A unique software, LaunchPad Central, helps them track interviews and progress.
“The software is a living document, like a lab book for a scientist,” Hancock said. “You can visually see how the business model canvas is morphing.”
Ken Moreano, director of the Scott Technology Center; Hancock and Young are the innovators behind the Initiative and have worked with students, community members and entrepreneurs from Omaha and Lincoln for 18 months to validate Nebraska’s need for the Lean LaunchPad program.
Organizers say it fills a gap they noticed working with early-stage companies.
“They were asking for investment, but had not truly validated their customers and market,” Hancock said. “The Lean methodology takes a scientific approach to building a business. When Maverick Innovations launched in 2013 to help move student and faculty research into the marketplace, we also wanted to engage the Omaha community in that process.
“Aksarben Innovation Initiative and Lean LaunchPad help us do just that.”
The five startups were selected on the co-founders’ “coachability” and entrepreneurial spirit rather than experience. They will work out of the space formerly occupied by Straight Shot and Interface School at Scott Technology Center.
Moreano and Young are subsidizing the program costs for the first group of startup teams—all they need to bring to the table are their ideas and commitment to the program. Future startup teams will be chosen through an application process administered through the Initiative. The next iteration will likely take place next year.
Additionally, Maverick Innovations together with various UNO colleges will be running LLP cohorts as part of the curriculum at UNO to students in the coming academic year.

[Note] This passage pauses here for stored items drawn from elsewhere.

-- ==== Sys2Proof/Machine/Flags.lean ====
section
/-!
DEFINITION. The conditions a command tests, the error conditions with their codes, and the STATUS word
(10_state.md R27 to R34, 60_exceptions.md R141).
-/

namespace Sys2Proof.Machine

/-- READY, a function of the state: `(STEP != 0) and (PARAM_ERR = 0)` (10_state.md R33). -/
def Regs.ready {W : Nat} (r : Regs W) : Bool := !(r.step == 0) && !r.paramErr

/-- A SET_STEP operand is valid: `1 <= sint(data)` (41_control.md R102); `sint(data) <= MAX` holds of
every word. -/
def stepValid {W : Nat} (data : BitVec W) : Bool := decide (1 ≤ sint data)

/-- The update clamps: `clamp(t) != t` (40_datapath.md R81), which sets SAT (10_state.md R32). -/
def saturates (W : Nat) (t : Int) : Bool := !(clamp W t == t)

/-- The four error conditions (60_exceptions.md R141). -/
inductive ErrorCond where
  /-- PARAM_ERR: a SET_STEP operand with `sint <= 0` (41_control.md R103). -/
  | paramErr
  /-- SAMPLE_REJ: a SAMPLE while READY = 0 (40_datapath.md R82). -/
  | sampleRej
  /-- ILL_CMD: a reserved opcode (41_control.md R108). -/
  | illCmd
  /-- SAT: an update outside `[MIN, MAX]` (40_datapath.md R85). -/
  | sat
deriving DecidableEq, Repr

/-- A condition's code, its bit position in STATUS (60_exceptions.md R141). -/
def ErrorCond.code (c : ErrorCond) : Nat :=
  match c with
  | .paramErr => 1
  | .sampleRej => 2
  | .illCmd => 3
  | .sat => 4

/-- The sticky flag that records a condition (10_state.md R27). -/
def Regs.flag {W : Nat} (r : Regs W) (c : ErrorCond) : Bool :=
  match c with
  | .paramErr => r.paramErr
  | .sampleRej => r.sampleRej
  | .illCmd => r.illCmd
  | .sat => r.sat

/-- STATUS (10_state.md R34): bit 0 READY, bits 1 to 4 the sticky flags, bits 7:5 hardwired 0. -/
def Regs.statusWord {W : Nat} (r : Regs W) : BitVec 8 :=
  0#3 ++ BitVec.ofBool r.sat ++ BitVec.ofBool r.illCmd ++ BitVec.ofBool r.sampleRej
    ++ BitVec.ofBool r.paramErr ++ BitVec.ofBool r.ready

end Sys2Proof.Machine
end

Developed by the public, nonprofit Suzanne and Walter Scott Foundation, the Scott Technology Center opened in 2002 with the purpose of developing and facilitating partnerships between industry, government and academia by serving as an incubator for startup companies.
Hancock says this is just part of the vision of collaboration between Scott Technology Center, the university and the startup world.
“We see this as something that will help overall pipeline in our community,” she said. “We’re not creating another accelerator or trying to replicate Straight Shot or NMotion.
“What we’re trying to do is help those entrepreneurs before applying for accelerators or trying to raise funds. We hope to better prepare them for those meetings and activities.”